Although today's dispersion compensation techniques enable OC-192 transmission on standard singlemode fiber, Fee says the OC-192 terminals do not operate at their optimal performance in this scenario. At 40 Gb/s, the range of dispersion tolerance—2 km—becomes too tight to operate within, he adds.
More distance
The third item in the Avanex arsenal is a line of low-loss bidirectional fiber amplifiers that enable transmission distance upwards of 5,000 km without electrical signal regeneration (now required at 600 km). "This amplifier is a brand new concept [based on] a new component that allows super-low noise," Cao says, adding that the amplifiers most important features are the way it handles dispersion mapping and optical nonlinearities.
Based on network designs that accept today's regenerator spans, the current generation of ultra-broadband cross connects maintain an electrical switch fabric to transport signals at STS-1 (52 Mb/s) and higher. It makes sense to groom traffic electronically where the signals are already broken down in the electrical domain for regeneration, and the spans match the distances between major cities and network hubs in the US, Cao observes. "But we believe that as soon as you solve the problem of transmission distance, optical cross-connects start to make sense."

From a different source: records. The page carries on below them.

-- ==== Sys2Proof/Machine/Ops.lean ====
section
/-! DEFINITION. The named operations over the Reassembly Buffer (spec/20_memory.md R30 to R34) and over the state elements, the
output ports of an operation, raising the one exception (spec/60_exceptions.md R171) and returning from it (R179). -/

namespace Sys2Proof.Machine

/-! ### The buffer -/

/-- `BufAppend(chunk)`: `BUF <- BUF ++ chunk` (R31). -/
def bufAppend (buf chunk : List Byte) : List Byte := buf ++ chunk

/-- `BufDrop(k)` for `0 <= k <= len(BUF)`: `BUF <- BUF[k:]` (R32). -/
def bufDrop (buf : List Byte) (k : Nat) : Except Fault (List Byte) :=
  if k ≤ buf.length then .ok (buf.drop k) else .error (.bufOutOfRange 0 k buf.length)

/-- `BufClear()`: `BUF <- []` (R33). -/
def bufClear : List Byte := []

/-- `MemRead(addr, n) = BUF[addr : addr+n]`, defined only when `addr + n <= len(BUF)`; it changes nothing (R34). -/
def memRead (buf : List Byte) (addr n : Nat) : Except Fault (List Byte) :=
  if addr + n ≤ buf.length then .ok ((buf.drop addr).take n) else .error (.bufOutOfRange addr n buf.length)

/-- The buffer as a memory: one cell per index, the oldest byte at address 0 (R30). -/
def memoryCells (buf : List Byte) : List Host.Cell := (List.range buf.length).zip buf

/-- The canonical form of the buffer's cells: the addresses are 0, 1, 2 and so on, each once, in rising order (R30). -/
def memoryWf (cells : List Host.Cell) : Bool := cells.map Prod.fst == List.range cells.length

/-! ### State elements and output ports -/

/-- `BUF <- b`. -/
def State.setBuf (s : State) (b : List Byte) : State := { s with buf := b }

/-- `LATEST <- some(o)` (R151). -/
def State.setLatest (s : State) (o : Orientation) : State := { s with latest := some o }

/-- `OBS <- some(h)` (R158). -/
def State.setObs (s : State) (h : Handle) : State := { s with obs := some h }

/-- The three state elements at their reset values (R24, R195). -/
def State.clearElements (s : State) : State := { s with buf := bufClear, latest := none, obs := none }

/-- An operation begins: its event list is empty and it has no result yet (R19). -/
def State.start (s : State) : State := { s with result := .nothing, events := [] }

/-- `return v`: the operation ends with result `v` (R9). -/
def State.deliver (s : State) (r : Result) : State := { s with result := r }

/-- `emit EVT(v)`: append to the operation's output event list (R9, R20). -/
def State.emit (s : State) (e : Event) : State := { s with events := s.events ++ [e] }

/-- Notify the observer that `LATEST` became `some o`; with no observer registered nothing is emitted (R150, R151). -/
def State.notify (s : State) (o : Orientation) : State :=
  match s.obs with
  | some h => s.emit (.oriEvt h o)
  | none => s

/-! ### The exception -/

/-- Taking an exception (R171): "no output byte is produced", no state is written, "no event is emitted; nothing is saved
anywhere; no mode changes; control is simply back with the caller, who holds the failure". There is no vector. -/
def State.raise (s : State) (e : Exc) : State := s.start.deliver (.raised e)

/-- Return from an exception (R179): there is no such operation and "nothing to restore"; the block goes on from the state the
exception left. -/
def State.afterException (s : State) : State := s

/-! ### Sequencing -/

/-- Run `f` on the value of an outcome; a fault or a refusal stops. -/
def andThen {α β : Type} (o : Host.Outcome α Fault Refusal) (f : α → Host.Outcome β Fault Refusal) : Host.Outcome β Fault Refusal :=
  match o with
  | .next a => f a
  | .fault r => .fault r
  | .refused r => .refused r

end Sys2Proof.Machine
end

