/-! ### Frame Codec -/

/-- E6. -/
theorem test_encode_response : resultOf (.encode 195 [2] true) State.reset = some (.frame frameE6) := by decide +kernel
/-- E11: sentinel values inside the frame are not escaped. -/
theorem test_encode_no_escape :
    resultOf (.encode 253 [0xDD, 0xFD] false) State.reset = some (.frame [0xFD, 5, 0, 0xFD, 0xDD, 0xFD, 0xCA, 0xFC, 0xDD]) := by decide +kernel
/-- E16. -/
theorem test_encode_too_large :
    resultOf (.encode 7 (List.replicate 1021 0) false) State.reset = some (.raised (.payloadTooLarge 1021)) := by decide +kernel
/-- D4: the unassigned header bits are ignored. -/
theorem test_decode_upper_bits :
    resultOf (.decode [0xFD, 0x04, 0xEC, 0xC3, 0x02, 0x45, 0x63, 0xDD]) State.reset = some (.decoded (some ⟨195, [2], false⟩) (some true)) := by decide +kernel
/-- D20: a longer size over the same bytes, wrong checksum accepted. -/
theorem test_decode_wrong_checksum :
    resultOf (.decode [0xFD, 5, 0, 0xC3, 0x02, 0x45, 0x63, 0xDD, 0xDD]) State.reset = some (.decoded (some ⟨195, [2, 0x45], false⟩) (some false)) := by decide +kernel
/-- D12: six bytes pass the length test and are truncated. -/
theorem test_decode_six_bytes : resultOf (.decode [0xFD, 3, 0, 0x41, 0xE5, 0x58]) State.reset = some (.decoded none none) := by decide +kernel
/-- D11, D8, D7, D6: the cause of "none", in the order of R178. -/
theorem test_decode_causes :
    decodeFrame defaultCrc [0xFC, 3, 0, 0x41, 0xE5] = .error .tooShort ∧
    decodeFrame defaultCrc [0xFC, 4, 0x10, 0xC3, 2, 0x45] = .error .badStart ∧
    decodeFrame defaultCrc [0xFD, 4, 0x10, 0xC3, 2, 0x45, 0x63] = .error .truncated ∧
    decodeFrame defaultCrc [0xFD, 4, 0x10, 0xC3, 2, 0x45, 0x63, 0xDC] = .error .badEnd := ⟨rfl, rfl, rfl, rfl⟩

/-! ### Stream Reassembler -/

/-- F1. -/
theorem test_feed_garbage_and_tail :
    fed [] [0xAA, 0xFD, 3, 0, 0x41, 0xE5, 0x58, 0xDD, 0xFD] = some ([0xFD], .messages [⟨65, [], false⟩] [true]) := by decide +kernel
/-- F14: a size of 0 cuts a four-byte candidate, which is lost. -/
theorem test_feed_short_candidate :
    fed [] [0xFD, 0, 0, 0x41, 0xE5, 0x58, 0xDD] = some ([0xE5, 0x58, 0xDD], .messages [] []) := by decide +kernel
/-- F8: after leading bytes are dropped the loop condition is not tested again. -/
theorem test_feed_no_retest : fed [] [0x11, 0x22, 0xFD, 0, 0, 0x33] = some ([], .messages [] []) := by decide +kernel
/-- F9, the exit of step 2c. -/
theorem test_feed_header_wait : fed [] [0x11, 0x22, 0x33, 0x44, 0xFD, 3] = some ([0xFD, 3], .messages [] []) := by decide +kernel
/-- A build with `MAX_CHUNK` = 3 takes E1 in pieces and answers the same message. -/
theorem test_feed_in_pieces :
    (nextOf (exec (.feed frameE1) { State.reset with params := ⟨defaultCrc, some 3, none⟩ })).map (·.result) =
      some (.messages [⟨124, [1], false⟩] [true]) := by decide +kernel
/-- A build without room for a byte drops none (D7): E1 comes out all the same. -/
theorem test_feed_without_room :
    (nextOf (exec (.feed frameE1) { State.reset with params := ⟨defaultCrc, some 0, some 0⟩ })).map (fun t => (t.buf, t.result)) =
      some ([], .messages [⟨124, [1], false⟩] [true]) := by decide +kernel

/-! ### Orientation -/

/-- O8: the extremes of `i16`, `w` last. -/
theorem test_odecode_extremes : odecode [0x20, 0x00, 0x80, 0xFF, 0xFF, 0xFF, 0x7F, 0x01, 0x00] = some ⟨-32768, -1, 32767, 1⟩ := by decide
/-- O3 and O4. -/
theorem test_odecode_rejects : odecode [0x20, 0x10, 0x27, 0, 0, 0, 0, 0x10] = none ∧ odecode [0x21, 0x10, 0x27, 0, 0, 0, 0, 0x10, 0x27] = none := by decide
/-- S1's field values: 1.0 and 0.0 as IEEE 754 writes them; O9's 0.5 and -0.5. -/
theorem test_rendering : toF64 10000 = 0x3FF0000000000000 ∧ toF64 0 = 0 ∧ toF64 5000 = 0x3FE0000000000000 ∧ toF64 (-5000) = 0xBFE0000000000000 := by decide +kernel
/-- 0.0001 is not exact: its nearest binary64 is `3F1A36E2EB1C432D`, a standard value. -/
theorem test_rendering_inexact : toF64 1 = 0x3F1A36E2EB1C432D := by decide +kernel
/-- U11. -/
theorem test_euler_args : eulerArgs ⟨1821, 2448, 2831, 9093⟩ = ⟨46977282, 81382510, 34208826, 60400182, 71985470⟩ := by decide +kernel
/-- U19: the largest magnitudes. -/
theorem test_euler_args_extreme : eulerArgs ⟨-32768, -32768, -32768, -32768⟩ = ⟨4294967296, -4194967296, 0, 4294967296, -4194967296⟩ := by decide +kernel
/-- M9. -/
theorem test_rotmat : resultOf (.rotmat ⟨.grid 1821, .grid 2448, .grid 2831, .grid 9093⟩) State.reset =
    some (.matrix ⟨71985470, -42568950, 54829830, 60400182, 77338796, -19256130, -34208826, 46977282, 81382510⟩) := by decide +kernel
theorem test_euler_refuses : refusalOf (exec (.euler ⟨.grid 0, .offGrid, .grid 0, .grid 0⟩) State.reset) = some .orientationOutsideDomain := by decide
theorem test_rotmat_refuses : refusalOf (exec (.rotmat ⟨.grid 0, .grid 32768, .grid 0, .grid 0⟩) State.reset) = some .orientationOutsideDomain := by decide

/-! ### Router, reset, wire rows -/

/-- T1. -/
theorem test_route_orientation :
    nextOf (exec (.route ⟨194, [0x20, 0x10, 0x27, 0, 0, 0, 0, 0x10, 0x27], false⟩) watched) =
      some { watched with latest := some ⟨10000, 0, 0, 10000⟩, events := [.oriEvt 7 ⟨10000, 0, 0, 10000⟩] } := by decide +kernel
/-- T5 and T7. -/
theorem test_route_control :
    nextOf (exec (.route ⟨195, [4, 0x99], false⟩) watched) = some { watched with events := [.statusEvt 4] } ∧
    nextOf (exec (.route ⟨195, [], false⟩) watched) = some watched := by decide +kernel
/-- R155's worked example, with E6 before it: the events in message order. -/
theorem test_sfeed_two_frames :
    (nextOf (exec (.sfeed (frameE6 ++ frameE12)) watched)).map (fun t => (t.buf, t.latest, t.events)) =
      some ([], some ⟨10000, 0, 0, 10000⟩, [.statusEvt 2, .oriEvt 7 ⟨10000, 0, 0, 10000⟩]) := by decide +kernel
theorem test_latestRd : resultOf .latestRd { State.reset with latest := some ⟨10000, 0, 0, 10000⟩ } =
    some (.orientation (some ⟨10000, 0, 0, 10000⟩) (some ⟨0x3FF0000000000000, 0, 0, 0x3FF0000000000000⟩)) := by decide +kernel
theorem test_subscribe_replaces : nextOf (exec (.subscribe 8) watched) = some { watched with obs := some 8 } := by decide
/-- R195's worked example. -/
theorem test_reset_mid_frame : nextOf (exec .reset { watched with buf := [0xFD, 4, 0] }) = some State.reset := by decide
theorem test_reserved : refusalOf (exec .reserved14 State.reset) = some (.reservedSelectCode 14) := by decide
/-- The last byte of E6 arrives: the frame completes and its status is surfaced (R155). -/
theorem test_sentEnd_completes :
    (nextOf (exec .sentEnd { State.reset with buf := [0xFD, 0x04, 0x10, 0xC3, 0x02, 0x45, 0x63] })).map (fun t => (t.buf, t.events)) =
      some ([], [.statusEvt 2]) := by decide +kernel
/-- The header of E6 arrives low byte first. -/
theorem test_frameHeader_bytes :
    (nextOf (exec (.frameHeader 0x1004) { State.reset with buf := [0xFD] })).map (·.buf) = some [0xFD, 0x04, 0x10] := by decide +kernel
theorem test_ctrlKeepAlive : (nextOf (exec (.ctrlKeepAlive [] false) State.reset)).map (·.events) = some [.statusEvt 4] := by decide +kernel
/-- The requests run in the order of issue: P4's observer change. -/
theorem test_steps_in_order :
    ((nextOf (step { State.reset with requests := [encode (.subscribe 1), encode (.subscribe 2)] })).bind fun t => nextOf (step t)) =
      some { State.reset with obs := some 2 } := by decide

/-! ### The hypotheses of the statements can be met -/

/-- With the defaults every chunk is taken whole; with limits, one that fits exactly. -/
theorem witness_taken_whole (buf chunk : List Byte) : TakenWhole State.reset.params buf chunk := by
  simp [TakenWhole, State.reset, defaultParams]
theorem witness_taken_whole_limited : TakenWhole ⟨defaultCrc, some 3, some 5⟩ [0xFD, 3] [0, 0x41, 0xE5] := by
  simp [TakenWhole]
/-- A chunk that is not taken whole: a piece that fills the buffer, and one byte where there is no room. -/
theorem witness_pieces : pieceLength ⟨defaultCrc, some 100, some 5⟩ [0xFD, 4] frameE1 = 3 ∧ 3 < frameE1.length ∧
    pieceLength ⟨defaultCrc, some 0, some 2⟩ [0xFD, 4, 0] frameE1 = 1 := by decide
theorem witness_issued_operation :
    ({ State.reset with requests := [{ code := .op 9 }] } : State).requests = [{ code := .op 9 }] ∧
      decode { code := .op 9 } = .ok .latestRd := ⟨rfl, rfl⟩
theorem witness_issued_rejected :
    ({ State.reset with requests := [{ code := .byteFirst 0 }] } : State).requests = [{ code := .byteFirst 0 }] ∧
      decode { code := .byteFirst 0 } = .error (.notSentStart 0) := ⟨rfl, rfl⟩
theorem witness_idle : State.reset.requests = [] := rfl
theorem witness_table_form : defaultCrc.refin = false ∧ defaultCrc.poly = 0x1021 := ⟨rfl, rfl⟩
theorem witness_corner_frame : (encodeFrame defaultCrc 0 (List.replicate 2 0) true).toOption.isSome = true := by decide +kernel
theorem witness_odd_polynomial : defaultCrc.poly.getLsbD 0 = true ∧ (1 : Byte) ≠ 2 := by decide
theorem witness_encode_longest : (List.replicate 1020 (0xAB : Byte)).length ≤ 1020 := List.length_replicate.le
theorem witness_encode_empty : ([] : List Byte).length ≤ 1020 := by simp
theorem witness_encode_too_large : 1021 ≤ (List.replicate 1021 (0 : Byte)).length := List.length_replicate.ge
theorem witness_raised : ∃ t, exec (.encode 7 (List.replicate 1021 0) false) State.reset = .next t ∧ t.result = .raised (.payloadTooLarge 1021) :=
  next_of_resultOf test_encode_too_large
theorem witness_decoded : ∃ t, exec (.decode frameE6) State.reset = .next t ∧
    t.result = .decoded (some ⟨195, [2], true⟩) (some true) := by
  refine ⟨_, rfl, ?_⟩
  decide +kernel
theorem witness_unassigned_bits : (0xEC : Byte) &&& 0x13 = 0 ∧ State.reset.buf = [] ∧ frameE6[0]? = some 0xFD ∧
    TakenWhole State.reset.params State.reset.buf frameE6 ∧ (encodeFrame defaultCrc 195 [2] true).toOption = some frameE6 :=
  ⟨by decide, rfl, by decide, witness_taken_whole _ _, by decide +kernel⟩
theorem witness_short_size_direct : sizeAt [0xFD, 2, 0, 0x41, 0xE5, 0x58, 0xDD] < 3 ∧
    7 ≤ ([0xFD, 2, 0, 0x41, 0xE5, 0x58, 0xDD] : List Byte).length ∧ ([0xFD, 2, 0, 0x41, 0xE5, 0x58, 0xDD] : List Byte)[0]? = some 0xFD ∧
    ([0xFD, 2, 0, 0x41, 0xE5, 0x58, 0xDD] : List Byte)[6]? = some 0xDD := by decide
theorem witness_short_size_candidate : sizeAt [0xFD, 2, 0, 0x41, 0xE5, 0x58] < 3 ∧
    ([0xFD, 2, 0, 0x41, 0xE5, 0x58] : List Byte).length = sizeAt [0xFD, 2, 0, 0x41, 0xE5, 0x58] + 4 := by decide
theorem witness_pass_cuts : ∃ b r, feedPass defaultCrc [0xFD, 0, 0, 0x41, 0xE5, 0x58, 0xDD] = .ok (.cut b r) := ⟨_, _, rfl⟩
/-- Both resting forms are reached: F7's five bytes, and F17's partial frame. -/
theorem witness_resting_short : ∃ t, exec (.feed [1, 2, 3, 4, 5]) State.reset = .next t ∧ t.buf.length < 6 := ⟨_, rfl, by decide⟩
theorem witness_resting_partial : ∃ t, exec (.feed [0xFD, 0xFD, 3, 0, 0x41, 0xE5, 0x58, 0xDD]) State.reset = .next t ∧
    6 ≤ t.buf.length ∧ t.buf.length < sizeAt t.buf + 4 := ⟨_, rfl, by decide +kernel, by decide +kernel⟩
theorem witness_desync : 6 ≤ (State.reset.buf ++ [1, 2, 3, 4, 5, 6]).length ∧ (0xFD : Byte) ∉ State.reset.buf ++ [1, 2, 3, 4, 5, 6] := by decide
theorem witness_short_stays : (State.reset.buf ++ [0xFD, 2, 3, 4, 5]).length < 6 := by decide
theorem witness_garbage : State.reset.buf = [] ∧ (0xFD : Byte) ∉ [0x00, 0x11, 0x22] ∧
    (⟨124, [1], false⟩ : Message).payload.length ≤ 1020 := by decide
theorem witness_failed_candidate : 6 ≤ ([0xFD, 0, 0, 0x41, 0xE5, 0x58, 0xDD] : List Byte).length ∧
    ([0xFD, 0, 0, 0x41, 0xE5, 0x58, 0xDD] : List Byte)[0]? = some 0xFD ∧
    sizeAt [0xFD, 0, 0, 0x41, 0xE5, 0x58, 0xDD] + 4 ≤ ([0xFD, 0, 0, 0x41, 0xE5, 0x58, 0xDD] : List Byte).length ∧
    (decodeFrame defaultCrc [0xFD, 0, 0, 0x41]).toOption = none := by decide +kernel
theorem witness_at_rest_empty : Resting State.reset.buf := Or.inl (by decide)
theorem witness_at_rest_partial : Resting [0xFD, 0x0C, 0x00, 0xC2, 0x20, 0x10, 0x27] := Or.inr ⟨by decide, by decide⟩
theorem witness_frame_bytes : 6 < (frameOf State.reset.params.crc ⟨124, [1], false⟩).length := by decide +kernel
theorem witness_chunks_of_frames :
    [frameE1.take 3, frameE1.drop 3 ++ frameE6].flatten = streamOf State.reset.params.crc [⟨124, [1], false⟩, ⟨195, [2], true⟩] := by decide +kernel
theorem witness_two_chunkings : [frameE1].flatten = [frameE1.take 3, frameE1.drop 3].flatten := by decide
theorem witness_route_accepts : odecode [0x20, 0x10, 0x27, 0, 0, 0, 0, 0x10, 0x27] = some ⟨10000, 0, 0, 10000⟩ ∧ watched.obs = some 7 ∧
    State.reset.obs = none := by decide
theorem witness_route_other : odecode [32] = none ∧ (193 : Byte) ≠ 194 ∧ (193 : Byte) ≠ 195 ∧ (196 : Byte) ≠ 195 := by decide
theorem witness_latest_set : ∃ t, exec (.route ⟨194, [0x20, 0x10, 0x27, 0, 0, 0, 0, 0x10, 0x27], false⟩) State.reset = .next t ∧
    t.latest = some ⟨10000, 0, 0, 10000⟩ ∧ State.reset.latest ≠ some ⟨10000, 0, 0, 10000⟩ := ⟨_, rfl, by decide +kernel, by decide⟩
theorem witness_latest_cleared : ∃ t, exec .reset { State.reset with latest := some ⟨1, 2, 3, 4⟩ } = .next t ∧ t.latest = none ∧
    ({ State.reset with latest := some ⟨1, 2, 3, 4⟩ } : State).latest ≠ none := ⟨_, rfl, rfl, by decide⟩
theorem witness_sfeed_then_read :
    ({ State.reset with requests := [encode (.sfeed frameE12), encode .latestRd] } : State).requests =
      encode (.sfeed frameE12) :: encode .latestRd :: [] := rfl
theorem witness_notified : ∃ t, exec (.route ⟨194, [0x20, 0x10, 0x27, 0, 0, 0, 0, 0x10, 0x27], false⟩) watched = .next t ∧
    .oriEvt 7 ⟨10000, 0, 0, 10000⟩ ∈ t.events := ⟨_, rfl, by decide +kernel⟩
theorem witness_observer_cleared : ∃ t, exec .reset watched = .next t ∧ watched.obs ≠ none ∧ t.obs = none := ⟨_, rfl, by decide, rfl⟩
theorem witness_subscribed_twice : ∃ t u, exec (.subscribe 1) State.reset = .next t ∧ exec (.subscribe 2) t = .next u := ⟨_, _, rfl, rfl⟩
/-- The component range at both ends, and the clamp at and inside both its ends. -/
theorem witness_euler_range : (-32768 ≤ (-32768 : Int) ∧ (-32768 : Int) ≤ 32767) ∧ (-32768 ≤ (32767 : Int) ∧ (32767 : Int) ≤ 32767) := by decide
theorem witness_clamp_ends :
    (eulerArgs ⟨5000, 5000, -5000, 5000⟩).pitchNum = 100000000 ∧ (eulerArgs ⟨5000, -5000, 5000, 5000⟩).pitchNum = -100000000 ∧
    (eulerArgs ⟨0, 7071, 0, 7071⟩).pitchNum = 99998082 := by decide +kernel
theorem witness_domain : QuatArg.inDomain ⟨.grid 0, .grid 0, .grid 0, .grid 10000⟩ = true ∧
    QuatArg.inDomain ⟨.grid 0, .grid 0, .grid 0, .offGrid⟩ = false := by decide
/-- Both conventional points of roll and yaw are reached: the origin in gimbal lock, the negative abscissa with the clamp active (R139). -/
theorem witness_conventional_points :
    eulerArgs ⟨5000, 5000, -5000, 5000⟩ = ⟨0, 0, 100000000, 0, 0⟩ ∧
    eulerArgs ⟨0, -10000, 0, 10000⟩ = ⟨0, -100000000, -200000000, 0, -100000000⟩ := by decide +kernel
theorem witness_reference_angle : ∃ t : ℝ, RefAtan2Deg 0 (-1) t ∧ ∃ z : ℝ, RefAtan2Deg 0 0 z ∧ ∃ r : ℝ, RefAsinDeg 1 2 r ∧
    (0 : Int) < 2 ∧ |(1 : Int)| ≤ 2 ∧ ∃ c : ℝ, RefAsinDeg 2 2 c ∧ |(2 : Int)| ≤ 2 :=
  ⟨_, rfl, _, rfl, _, rfl, by decide, by decide, _, rfl, by decide⟩
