-- ==== Sys2Proof/Syntax.lean ====
section
/-! DEFINITION. The operations of the stage: one constructor per row of the operation map (R63, opcode_table.json). -/

namespace Sys2Proof

/-- An input beat as an operation with its operands (R62, R63). The ignored lanes are kept, so that an operation says
every bit of its beat; they may hold any value (R62, R64). DESIGN CHOICE, safe: log entry 6. -/
inductive Instr where
  /-- ENC3, `len` = 3: bytes `a`, `b`, `c` (R86) -/
  | enc3 (a b c : Byte)
  /-- ENC2, `len` = 2: bytes `a`, `b`; `ignored` is lane `c` (R87) -/
  | enc2 (a b : Byte) (ignored : BitVec 8)
  /-- ENC1, `len` = 1: byte `a`; `ignored` is lanes `b`, `c` (R88) -/
  | enc1 (a : Byte) (ignored : BitVec 16)
  /-- NOP, `len` = 0: `ignored` is lanes `a`, `b`, `c` (R89) -/
  | nop (ignored : BitVec 24)
deriving DecidableEq, Repr

/-- The beat carries no byte: it is a NOP (R89). -/
def Instr.isEmpty : Instr → Bool
  | .enc3 _ _ _ => false
  | .enc2 _ _ _ => false
  | .enc1 _ _ => false
  | .nop _ => true

/-- A short beat: ENC1 or ENC2, whose output holds padding (R90, R124). -/
def Instr.isShort : Instr → Bool
  | .enc3 _ _ _ => false
  | .enc2 _ _ _ => true
  | .enc1 _ _ => true
  | .nop _ => false

end Sys2Proof
end

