/-- Each operation's word has its length field and its lanes, from which the decoder reads it back (R60, R63). -/
theorem decode_encode (i : Instr) : decode (encode i) = i := by
  cases i with
  | enc3 a b c => rw [encode_enc3, decode_beatWord_three, laneA_append, laneB_append, laneC_append]
  | enc2 a b x => rw [encode_enc2, decode_beatWord_two, laneA_append, laneB_append, laneC_append]
  | enc1 a x => rw [encode_enc1, decode_beatWord_one, laneA_append_pair, BitVec.extractLsb'_append_eq_right]
  | nop x => rw [encode_nop, decode_beatWord_zero]

/-- A data field is its three lanes (R60). -/
theorem append_lanes (data : Lanes) : (laneA data ++ laneB data ++ laneC data : BitVec 24) = data := by
  rw [laneA, laneB, laneC, BitVec.extractLsb'_append_extractLsb'_eq_extractLsb' (show 16 = 8 + 8 from rfl),
    BitVec.extractLsb'_append_extractLsb'_eq_extractLsb' (show 8 = 0 + 8 from rfl), BitVec.extractLsb'_eq_self]

/-- A data field is lane `a` and the two lanes below it (R60). -/
theorem append_laneA_rest (data : Lanes) : (laneA data ++ data.extractLsb' 0 16 : BitVec 24) = data := by
  rw [laneA, BitVec.extractLsb'_append_extractLsb'_eq_extractLsb' (show 16 = 0 + 16 from rfl),
    BitVec.extractLsb'_eq_self]

/-- Encoding what was decoded from a length and a data field gives both back (R60, R63, R64). -/
theorem encode_decode_beatWord (len : Len) (data : Lanes) :
    encode (decode (beatWord len data)) = beatWord len data := by
  rcases len_cases len with rfl | rfl | rfl | rfl
  · rw [decode_beatWord_three, encode_enc3, append_lanes]
  · rw [decode_beatWord_two, encode_enc2, append_lanes]
  · rw [decode_beatWord_one, encode_enc1, append_laneA_rest]
  · rw [decode_beatWord_zero, encode_nop]

theorem encode_decode (w : BeatWord) : encode (decode w) = w := by
  rw [← beatWord_lenOf_dataOf w, encode_decode_beatWord]

end Decoder

section OperationMap

variable {v w : BeatWord}

/-- A word lies in the row of the operation map whose match has its length field (R63). -/
theorem and_mask_eq_iff (w : BeatWord) (len : Len) : w &&& 0x3000000 = beatWord len 0 ↔ lenOf w = len := by
  rw [Laws.and_mask_eq]
  constructor
  · intro h
    rw [← lenOf_beatWord (lenOf w) 0, h, lenOf_beatWord]
  · intro h
    rw [h]

theorem lenOf_of_decode {i : Instr} (h : decode w = i) : lenOf w = lenOf (encode i) := by
  rw [← h, encode_decode]

theorem decode_eq_enc3_iff :
    decode w = .enc3 (w.extractLsb' 16 8) (w.extractLsb' 8 8) (w.extractLsb' 0 8) ↔ lenOf w = 3 :=
  ⟨fun h => (lenOf_of_decode h).trans (lenOf_encode _), decode_of_lenOf_three⟩

theorem decode_eq_enc2_iff :
    decode w = .enc2 (w.extractLsb' 16 8) (w.extractLsb' 8 8) (w.extractLsb' 0 8) ↔ lenOf w = 2 :=
  ⟨fun h => (lenOf_of_decode h).trans (lenOf_encode _), decode_of_lenOf_two⟩

theorem decode_eq_enc1_iff : decode w = .enc1 (w.extractLsb' 16 8) (w.extractLsb' 0 16) ↔ lenOf w = 1 :=
  ⟨fun h => (lenOf_of_decode h).trans (lenOf_encode _), decode_of_lenOf_one⟩
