-- ==== Sys2Proof/Word.lean ====
section
/-!
DEFINITION. The values the other files speak of: bytes, pin levels, segments, waveforms (spec/00_scope.md R14, R17).
-/

namespace Sys2Proof

/-- An 8-bit value: a port `req_command`, `req_device` or a register `CMD`, `DEV` (10_state.md R21, R22, R34). -/
abbrev Byte := BitVec 8

/-- A level of the output pin (10_state.md R27): `high` is 1, emitter active; `low` is 0, quiet (92_eei_decisions.md D8). -/
inductive Level where
  | low
  | high
deriving DecidableEq, Repr

/-- A segment `(level, duration)`, the duration in microseconds, that is in ticks (00_scope.md R16, R17). -/
structure Segment where
  level : Level
  ticks : Nat
deriving DecidableEq, Repr

/-- A waveform: a finite list of segments (00_scope.md R17). -/
abbrev Waveform := List Segment

end Sys2Proof
end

An optical cross-connect based on the distances enabled by the low-noise amplifiers and dispersion compensators would enable the transparent pass-through of cross-country express traffic through network nodes without unnecessary electrical regeneration, Fee notes. "That's why you're starting to see some companies doing soliton work," he continues. "They're sending a clear message to systems providers: 'Do not try to come in here and sell us regenerators."
Bigger and longer pipes versus intelligence
In an industry fraught with activity related to turning DWDM wavelengths into networks with ultra-broadband cross-connects, optical add/drop multiplexers (OADMs), and software intelligence, Avanex executives make no apologies for focusing on transporting more bandwidth over longer distances. "OADMs and [ultra-broadband] cross-connects are more of an application," offers Cao.
"You've got to be able to put wavelengths on the fiber first—then you worry about what you do with them," Fee says. "There is no reason we can not build different combinations of these optical processors to suit different applications in the future."
Push and pull
"We would like one day to be the Intel of this business," says Avanex president and CEO Walter Alessandrini, who held the same position recently at Pirelli Cables & Systems North America. Like the "Intel Inside" moniker on personal computers, carriers will end up with "Avanex Inside" network gear if the push-pull model pans out. Avanex refers to its product line as "photonic processors," which completes the analogy.
Using what Alessandrini calls a "push-pull" model, Avanex demonstrates its technology to network operators, convincing them to prod their vendors to integrate the Avanex product into the network equipment that the vendor supplies the carrier. "We market the systems to the end user, then we sell the product to the system provider," he explains, adding that Avanex is receiving orders for its DWDM subsystem from both carriers and system integrators.